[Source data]

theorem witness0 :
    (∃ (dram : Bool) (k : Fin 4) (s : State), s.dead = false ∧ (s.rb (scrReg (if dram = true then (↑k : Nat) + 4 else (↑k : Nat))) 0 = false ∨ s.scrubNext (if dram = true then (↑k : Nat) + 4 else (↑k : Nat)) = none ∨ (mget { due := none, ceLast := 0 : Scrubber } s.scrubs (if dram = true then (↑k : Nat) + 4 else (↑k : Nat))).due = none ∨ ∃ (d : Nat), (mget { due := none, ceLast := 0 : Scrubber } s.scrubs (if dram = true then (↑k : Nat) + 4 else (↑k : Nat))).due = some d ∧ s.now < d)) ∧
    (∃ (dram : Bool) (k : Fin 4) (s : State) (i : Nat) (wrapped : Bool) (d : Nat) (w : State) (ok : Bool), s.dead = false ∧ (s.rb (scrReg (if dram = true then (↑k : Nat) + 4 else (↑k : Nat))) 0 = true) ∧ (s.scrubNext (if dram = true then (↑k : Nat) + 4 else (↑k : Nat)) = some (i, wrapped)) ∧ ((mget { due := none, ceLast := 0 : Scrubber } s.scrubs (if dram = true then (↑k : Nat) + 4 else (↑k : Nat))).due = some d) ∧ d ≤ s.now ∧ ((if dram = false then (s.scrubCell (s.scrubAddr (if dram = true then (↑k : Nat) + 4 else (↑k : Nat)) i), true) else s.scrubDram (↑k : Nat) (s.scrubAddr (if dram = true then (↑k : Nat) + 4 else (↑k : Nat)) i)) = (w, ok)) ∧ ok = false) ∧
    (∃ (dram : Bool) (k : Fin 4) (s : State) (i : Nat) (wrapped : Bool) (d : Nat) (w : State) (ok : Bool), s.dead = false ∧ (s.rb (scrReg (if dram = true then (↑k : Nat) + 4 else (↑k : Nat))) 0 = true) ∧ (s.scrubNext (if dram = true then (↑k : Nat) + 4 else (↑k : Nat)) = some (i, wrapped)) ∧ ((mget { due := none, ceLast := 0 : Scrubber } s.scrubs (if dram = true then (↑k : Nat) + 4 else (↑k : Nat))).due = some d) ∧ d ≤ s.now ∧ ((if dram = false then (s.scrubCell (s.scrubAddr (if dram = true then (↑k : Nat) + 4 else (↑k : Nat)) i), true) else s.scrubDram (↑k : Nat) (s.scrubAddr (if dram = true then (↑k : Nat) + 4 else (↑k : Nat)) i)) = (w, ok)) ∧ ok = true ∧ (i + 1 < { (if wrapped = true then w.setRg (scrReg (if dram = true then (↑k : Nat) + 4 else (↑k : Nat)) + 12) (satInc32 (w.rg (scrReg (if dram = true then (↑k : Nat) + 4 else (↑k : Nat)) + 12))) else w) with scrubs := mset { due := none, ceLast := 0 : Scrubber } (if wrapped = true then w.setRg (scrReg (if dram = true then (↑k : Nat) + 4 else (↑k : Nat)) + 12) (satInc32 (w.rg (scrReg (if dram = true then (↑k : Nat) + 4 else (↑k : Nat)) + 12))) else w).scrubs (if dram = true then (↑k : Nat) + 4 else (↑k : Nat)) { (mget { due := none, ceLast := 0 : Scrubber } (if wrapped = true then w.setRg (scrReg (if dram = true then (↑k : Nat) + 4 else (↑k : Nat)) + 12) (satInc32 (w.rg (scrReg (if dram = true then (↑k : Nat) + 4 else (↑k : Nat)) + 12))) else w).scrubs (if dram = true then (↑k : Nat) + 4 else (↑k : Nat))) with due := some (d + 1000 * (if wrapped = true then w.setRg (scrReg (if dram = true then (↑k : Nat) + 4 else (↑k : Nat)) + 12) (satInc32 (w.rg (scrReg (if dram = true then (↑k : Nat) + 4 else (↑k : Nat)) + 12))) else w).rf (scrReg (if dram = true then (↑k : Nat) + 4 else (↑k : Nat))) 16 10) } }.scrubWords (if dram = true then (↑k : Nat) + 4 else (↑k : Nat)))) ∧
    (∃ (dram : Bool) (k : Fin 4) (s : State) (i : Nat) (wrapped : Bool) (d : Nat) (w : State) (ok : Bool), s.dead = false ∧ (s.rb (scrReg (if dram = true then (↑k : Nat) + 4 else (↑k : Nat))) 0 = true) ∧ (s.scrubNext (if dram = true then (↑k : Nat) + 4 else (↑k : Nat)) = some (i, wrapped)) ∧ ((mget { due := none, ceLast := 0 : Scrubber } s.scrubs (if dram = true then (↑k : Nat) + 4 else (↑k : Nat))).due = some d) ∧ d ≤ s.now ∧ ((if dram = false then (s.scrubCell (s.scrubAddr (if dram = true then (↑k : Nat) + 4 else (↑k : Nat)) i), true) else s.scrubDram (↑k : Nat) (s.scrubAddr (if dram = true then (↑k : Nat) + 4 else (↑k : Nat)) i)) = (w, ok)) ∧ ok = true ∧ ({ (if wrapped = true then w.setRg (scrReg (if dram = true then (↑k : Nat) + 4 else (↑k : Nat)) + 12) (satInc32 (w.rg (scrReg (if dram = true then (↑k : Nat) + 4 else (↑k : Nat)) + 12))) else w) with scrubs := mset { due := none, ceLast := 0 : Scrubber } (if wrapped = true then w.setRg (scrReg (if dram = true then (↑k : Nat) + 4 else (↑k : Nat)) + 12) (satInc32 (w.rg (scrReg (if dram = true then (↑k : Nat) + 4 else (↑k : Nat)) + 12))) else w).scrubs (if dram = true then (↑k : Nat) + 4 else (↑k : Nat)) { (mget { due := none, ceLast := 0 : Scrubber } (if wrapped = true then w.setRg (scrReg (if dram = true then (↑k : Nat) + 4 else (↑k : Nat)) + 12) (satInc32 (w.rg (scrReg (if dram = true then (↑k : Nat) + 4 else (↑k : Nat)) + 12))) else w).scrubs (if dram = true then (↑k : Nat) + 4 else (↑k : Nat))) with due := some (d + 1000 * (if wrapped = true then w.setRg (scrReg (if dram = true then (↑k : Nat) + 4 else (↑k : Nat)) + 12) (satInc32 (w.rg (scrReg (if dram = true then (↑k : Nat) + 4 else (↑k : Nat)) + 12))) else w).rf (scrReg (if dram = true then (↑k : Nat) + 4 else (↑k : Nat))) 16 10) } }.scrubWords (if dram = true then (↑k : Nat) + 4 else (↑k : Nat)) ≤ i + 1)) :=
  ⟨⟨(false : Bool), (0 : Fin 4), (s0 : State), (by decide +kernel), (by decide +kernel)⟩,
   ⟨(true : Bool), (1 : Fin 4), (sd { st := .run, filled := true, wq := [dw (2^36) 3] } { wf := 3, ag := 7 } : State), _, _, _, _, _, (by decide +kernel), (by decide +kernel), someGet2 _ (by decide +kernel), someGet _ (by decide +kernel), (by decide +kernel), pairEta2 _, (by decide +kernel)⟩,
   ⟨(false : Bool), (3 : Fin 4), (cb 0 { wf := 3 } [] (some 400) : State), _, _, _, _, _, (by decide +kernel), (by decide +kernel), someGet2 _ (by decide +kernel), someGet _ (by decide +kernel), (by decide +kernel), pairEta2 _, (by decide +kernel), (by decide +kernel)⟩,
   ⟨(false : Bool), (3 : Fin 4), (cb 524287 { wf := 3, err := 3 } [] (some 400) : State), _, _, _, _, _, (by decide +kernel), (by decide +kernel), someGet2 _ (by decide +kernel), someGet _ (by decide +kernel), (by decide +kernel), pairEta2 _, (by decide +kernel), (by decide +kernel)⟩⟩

---

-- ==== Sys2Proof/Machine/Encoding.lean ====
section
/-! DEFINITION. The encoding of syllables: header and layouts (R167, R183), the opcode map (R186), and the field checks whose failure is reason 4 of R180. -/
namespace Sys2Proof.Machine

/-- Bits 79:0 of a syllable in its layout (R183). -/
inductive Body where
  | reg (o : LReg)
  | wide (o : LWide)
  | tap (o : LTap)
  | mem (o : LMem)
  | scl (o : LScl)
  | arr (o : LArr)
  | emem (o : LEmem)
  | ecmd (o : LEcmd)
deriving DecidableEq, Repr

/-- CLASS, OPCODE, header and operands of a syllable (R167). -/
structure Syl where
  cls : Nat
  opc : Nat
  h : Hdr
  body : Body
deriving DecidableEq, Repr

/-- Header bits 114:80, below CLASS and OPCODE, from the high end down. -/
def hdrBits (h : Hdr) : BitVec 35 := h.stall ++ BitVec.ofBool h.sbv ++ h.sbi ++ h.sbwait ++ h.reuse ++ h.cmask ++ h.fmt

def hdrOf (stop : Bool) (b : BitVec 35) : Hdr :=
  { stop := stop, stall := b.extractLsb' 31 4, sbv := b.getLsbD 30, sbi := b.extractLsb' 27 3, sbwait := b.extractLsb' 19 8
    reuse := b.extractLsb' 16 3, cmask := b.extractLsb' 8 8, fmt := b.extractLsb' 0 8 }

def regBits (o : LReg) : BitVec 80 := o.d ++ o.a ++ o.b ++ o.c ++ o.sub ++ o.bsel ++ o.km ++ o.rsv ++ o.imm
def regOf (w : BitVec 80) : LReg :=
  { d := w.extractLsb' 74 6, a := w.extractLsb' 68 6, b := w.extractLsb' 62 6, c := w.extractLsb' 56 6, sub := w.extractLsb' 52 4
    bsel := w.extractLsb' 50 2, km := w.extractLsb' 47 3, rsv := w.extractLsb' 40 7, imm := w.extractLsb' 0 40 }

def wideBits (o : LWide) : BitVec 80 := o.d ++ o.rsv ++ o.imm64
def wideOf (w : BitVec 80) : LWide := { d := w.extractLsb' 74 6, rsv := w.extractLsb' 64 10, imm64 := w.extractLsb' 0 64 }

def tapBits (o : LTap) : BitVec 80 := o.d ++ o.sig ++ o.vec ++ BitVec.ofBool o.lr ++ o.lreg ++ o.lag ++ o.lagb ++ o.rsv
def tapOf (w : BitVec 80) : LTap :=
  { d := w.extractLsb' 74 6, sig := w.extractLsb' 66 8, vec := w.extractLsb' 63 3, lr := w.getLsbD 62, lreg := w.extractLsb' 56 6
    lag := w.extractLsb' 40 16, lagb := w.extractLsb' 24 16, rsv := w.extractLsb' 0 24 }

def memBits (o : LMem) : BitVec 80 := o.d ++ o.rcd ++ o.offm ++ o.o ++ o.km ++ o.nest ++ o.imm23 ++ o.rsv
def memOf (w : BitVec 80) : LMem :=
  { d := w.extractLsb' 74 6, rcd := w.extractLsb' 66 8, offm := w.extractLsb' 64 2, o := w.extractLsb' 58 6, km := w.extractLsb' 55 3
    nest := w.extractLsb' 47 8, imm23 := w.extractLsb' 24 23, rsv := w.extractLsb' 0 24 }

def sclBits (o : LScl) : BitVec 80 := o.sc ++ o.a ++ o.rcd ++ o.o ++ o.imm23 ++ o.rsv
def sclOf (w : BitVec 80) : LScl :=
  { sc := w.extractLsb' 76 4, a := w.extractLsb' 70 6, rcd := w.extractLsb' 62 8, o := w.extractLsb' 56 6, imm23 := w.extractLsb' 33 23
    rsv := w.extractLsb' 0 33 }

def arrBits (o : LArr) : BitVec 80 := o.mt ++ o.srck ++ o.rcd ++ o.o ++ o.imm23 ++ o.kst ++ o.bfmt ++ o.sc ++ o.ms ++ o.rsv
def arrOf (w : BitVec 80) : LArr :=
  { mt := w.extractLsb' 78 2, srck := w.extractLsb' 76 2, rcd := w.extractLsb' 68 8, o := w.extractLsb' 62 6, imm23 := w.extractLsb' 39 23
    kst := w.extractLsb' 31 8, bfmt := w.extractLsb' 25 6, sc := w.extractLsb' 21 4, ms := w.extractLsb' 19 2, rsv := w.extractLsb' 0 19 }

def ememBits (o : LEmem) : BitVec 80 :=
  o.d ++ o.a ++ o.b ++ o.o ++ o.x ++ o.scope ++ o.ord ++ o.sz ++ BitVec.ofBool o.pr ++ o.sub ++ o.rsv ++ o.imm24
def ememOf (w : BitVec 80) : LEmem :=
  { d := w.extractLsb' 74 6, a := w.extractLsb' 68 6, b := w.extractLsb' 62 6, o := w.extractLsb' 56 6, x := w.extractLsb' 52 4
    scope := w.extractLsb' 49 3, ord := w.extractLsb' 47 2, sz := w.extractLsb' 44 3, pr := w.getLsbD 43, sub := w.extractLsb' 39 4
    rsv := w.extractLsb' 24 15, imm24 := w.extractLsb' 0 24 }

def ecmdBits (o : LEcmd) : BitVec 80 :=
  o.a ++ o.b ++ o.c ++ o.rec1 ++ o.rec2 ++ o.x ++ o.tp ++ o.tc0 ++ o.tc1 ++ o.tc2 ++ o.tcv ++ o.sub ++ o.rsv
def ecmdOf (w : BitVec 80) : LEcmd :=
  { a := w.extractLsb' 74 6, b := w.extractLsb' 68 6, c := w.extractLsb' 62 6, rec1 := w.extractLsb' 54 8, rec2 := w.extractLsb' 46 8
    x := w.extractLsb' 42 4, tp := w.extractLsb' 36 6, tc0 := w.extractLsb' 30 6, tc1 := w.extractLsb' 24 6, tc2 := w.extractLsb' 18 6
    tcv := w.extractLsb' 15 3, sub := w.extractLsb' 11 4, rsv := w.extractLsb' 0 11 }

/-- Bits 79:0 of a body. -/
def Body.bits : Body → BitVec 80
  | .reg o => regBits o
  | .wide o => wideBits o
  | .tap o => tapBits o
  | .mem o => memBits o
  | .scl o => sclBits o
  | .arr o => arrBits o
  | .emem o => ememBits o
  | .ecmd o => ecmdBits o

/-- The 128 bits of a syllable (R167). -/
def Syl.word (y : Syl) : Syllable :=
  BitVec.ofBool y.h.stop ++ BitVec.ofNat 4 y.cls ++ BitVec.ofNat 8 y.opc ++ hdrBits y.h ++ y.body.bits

--

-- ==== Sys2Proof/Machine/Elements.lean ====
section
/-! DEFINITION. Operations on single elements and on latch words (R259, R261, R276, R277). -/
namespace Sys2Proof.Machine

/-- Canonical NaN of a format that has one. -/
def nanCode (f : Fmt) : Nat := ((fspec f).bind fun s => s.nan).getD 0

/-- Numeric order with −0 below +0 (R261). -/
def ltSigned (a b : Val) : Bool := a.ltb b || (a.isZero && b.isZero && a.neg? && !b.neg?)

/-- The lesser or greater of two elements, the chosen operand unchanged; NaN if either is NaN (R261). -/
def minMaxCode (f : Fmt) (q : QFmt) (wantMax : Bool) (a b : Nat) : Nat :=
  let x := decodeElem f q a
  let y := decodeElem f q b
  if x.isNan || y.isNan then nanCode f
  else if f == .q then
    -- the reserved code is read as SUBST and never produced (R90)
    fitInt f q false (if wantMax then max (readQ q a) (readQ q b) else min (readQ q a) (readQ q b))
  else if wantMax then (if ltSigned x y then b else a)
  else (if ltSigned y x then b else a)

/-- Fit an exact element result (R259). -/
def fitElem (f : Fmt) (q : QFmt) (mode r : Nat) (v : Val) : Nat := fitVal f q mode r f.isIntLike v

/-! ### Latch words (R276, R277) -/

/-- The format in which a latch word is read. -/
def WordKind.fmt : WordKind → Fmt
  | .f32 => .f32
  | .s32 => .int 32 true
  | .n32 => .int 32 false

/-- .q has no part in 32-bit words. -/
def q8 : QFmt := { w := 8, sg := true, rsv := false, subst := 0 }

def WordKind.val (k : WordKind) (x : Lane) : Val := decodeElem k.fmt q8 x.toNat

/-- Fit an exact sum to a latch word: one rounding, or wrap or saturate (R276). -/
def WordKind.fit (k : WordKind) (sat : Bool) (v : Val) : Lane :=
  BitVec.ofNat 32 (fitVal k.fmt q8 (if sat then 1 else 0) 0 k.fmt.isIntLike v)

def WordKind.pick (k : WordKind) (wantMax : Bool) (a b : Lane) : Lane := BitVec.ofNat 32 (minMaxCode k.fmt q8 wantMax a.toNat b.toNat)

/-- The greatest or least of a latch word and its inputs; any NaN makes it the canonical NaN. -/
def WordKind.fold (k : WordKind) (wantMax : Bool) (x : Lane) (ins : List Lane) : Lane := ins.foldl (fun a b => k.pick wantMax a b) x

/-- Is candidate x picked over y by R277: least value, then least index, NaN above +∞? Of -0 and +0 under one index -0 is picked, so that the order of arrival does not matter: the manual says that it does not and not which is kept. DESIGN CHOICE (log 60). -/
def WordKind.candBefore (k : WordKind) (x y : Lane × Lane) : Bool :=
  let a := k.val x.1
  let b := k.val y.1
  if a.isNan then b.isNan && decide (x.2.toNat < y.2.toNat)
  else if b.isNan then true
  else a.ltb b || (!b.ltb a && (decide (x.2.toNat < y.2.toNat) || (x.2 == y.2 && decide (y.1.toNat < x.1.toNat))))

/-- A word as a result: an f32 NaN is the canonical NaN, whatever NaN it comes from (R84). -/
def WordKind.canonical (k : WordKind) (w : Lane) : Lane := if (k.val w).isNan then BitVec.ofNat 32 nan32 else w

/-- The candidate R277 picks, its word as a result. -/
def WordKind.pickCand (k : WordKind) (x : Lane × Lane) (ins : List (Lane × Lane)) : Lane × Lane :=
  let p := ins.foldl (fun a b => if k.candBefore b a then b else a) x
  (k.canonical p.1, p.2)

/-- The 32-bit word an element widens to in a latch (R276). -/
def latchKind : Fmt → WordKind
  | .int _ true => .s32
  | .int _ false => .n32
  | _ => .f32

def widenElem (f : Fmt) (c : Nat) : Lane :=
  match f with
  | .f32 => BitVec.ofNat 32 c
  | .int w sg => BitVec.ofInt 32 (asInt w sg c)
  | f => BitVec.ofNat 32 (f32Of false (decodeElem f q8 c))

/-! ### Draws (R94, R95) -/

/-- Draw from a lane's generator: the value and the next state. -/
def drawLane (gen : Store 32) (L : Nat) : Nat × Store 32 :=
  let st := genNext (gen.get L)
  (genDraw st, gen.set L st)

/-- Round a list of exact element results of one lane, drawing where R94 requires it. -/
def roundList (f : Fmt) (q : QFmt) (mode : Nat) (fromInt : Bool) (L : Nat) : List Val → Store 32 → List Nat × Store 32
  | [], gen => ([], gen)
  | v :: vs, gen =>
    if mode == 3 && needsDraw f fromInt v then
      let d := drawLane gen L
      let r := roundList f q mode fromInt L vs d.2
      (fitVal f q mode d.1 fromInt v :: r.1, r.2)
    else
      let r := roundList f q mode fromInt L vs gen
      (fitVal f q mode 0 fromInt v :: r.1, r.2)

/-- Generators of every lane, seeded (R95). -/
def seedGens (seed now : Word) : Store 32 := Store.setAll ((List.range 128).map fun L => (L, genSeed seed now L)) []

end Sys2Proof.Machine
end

- _Problem_
In the entries above, one line contains "emem (o : LEmem)" and another contains "w.extractLsb' 55 3". Reproduce exactly those two lines and the lines between them, nothing else.

- _Response below_
  | emem (o : LEmem)
  | ecmd (o : LEcmd)
deriving DecidableEq, Repr

/-- CLASS, OPCODE, header and operands of a syllable (R167). -/
structure Syl where
  cls : Nat
  opc : Nat
  h : Hdr
  body : Body
deriving DecidableEq, Repr

/-- Header bits 114:80, below CLASS and OPCODE, from the high end down. -/
def hdrBits (h : Hdr) : BitVec 35 := h.stall ++ BitVec.ofBool h.sbv ++ h.sbi ++ h.sbwait ++ h.reuse ++ h.cmask ++ h.fmt

def hdrOf (stop : Bool) (b : BitVec 35) : Hdr :=
  { stop := stop, stall := b.extractLsb' 31 4, sbv := b.getLsbD 30, sbi := b.extractLsb' 27 3, sbwait := b.extractLsb' 19 8
    reuse := b.extractLsb' 16 3, cmask := b.extractLsb' 8 8, fmt := b.extractLsb' 0 8 }

def regBits (o : LReg) : BitVec 80 := o.d ++ o.a ++ o.b ++ o.c ++ o.sub ++ o.bsel ++ o.km ++ o.rsv ++ o.imm
def regOf (w : BitVec 80) : LReg :=
  { d := w.extractLsb' 74 6, a := w.extractLsb' 68 6, b := w.extractLsb' 62 6, c := w.extractLsb' 56 6, sub := w.extractLsb' 52 4
    bsel := w.extractLsb' 50 2, km := w.extractLsb' 47 3, rsv := w.extractLsb' 40 7, imm := w.extractLsb' 0 40 }

def wideBits (o : LWide) : BitVec 80 := o.d ++ o.rsv ++ o.imm64
def wideOf (w : BitVec 80) : LWide := { d := w.extractLsb' 74 6, rsv := w.extractLsb' 64 10, imm64 := w.extractLsb' 0 64 }

def tapBits (o : LTap) : BitVec 80 := o.d ++ o.sig ++ o.vec ++ BitVec.ofBool o.lr ++ o.lreg ++ o.lag ++ o.lagb ++ o.rsv
def tapOf (w : BitVec 80) : LTap :=
  { d := w.extractLsb' 74 6, sig := w.extractLsb' 66 8, vec := w.extractLsb' 63 3, lr := w.getLsbD 62, lreg := w.extractLsb' 56 6
    lag := w.extractLsb' 40 16, lagb := w.extractLsb' 24 16, rsv := w.extractLsb' 0 24 }

def memBits (o : LMem) : BitVec 80 := o.d ++ o.rcd ++ o.offm ++ o.o ++ o.km ++ o.nest ++ o.imm23 ++ o.rsv
def memOf (w : BitVec 80) : LMem :=
  { d := w.extractLsb' 74 6, rcd := w.extractLsb' 66 8, offm := w.extractLsb' 64 2, o := w.extractLsb' 58 6, km := w.extractLsb' 55 3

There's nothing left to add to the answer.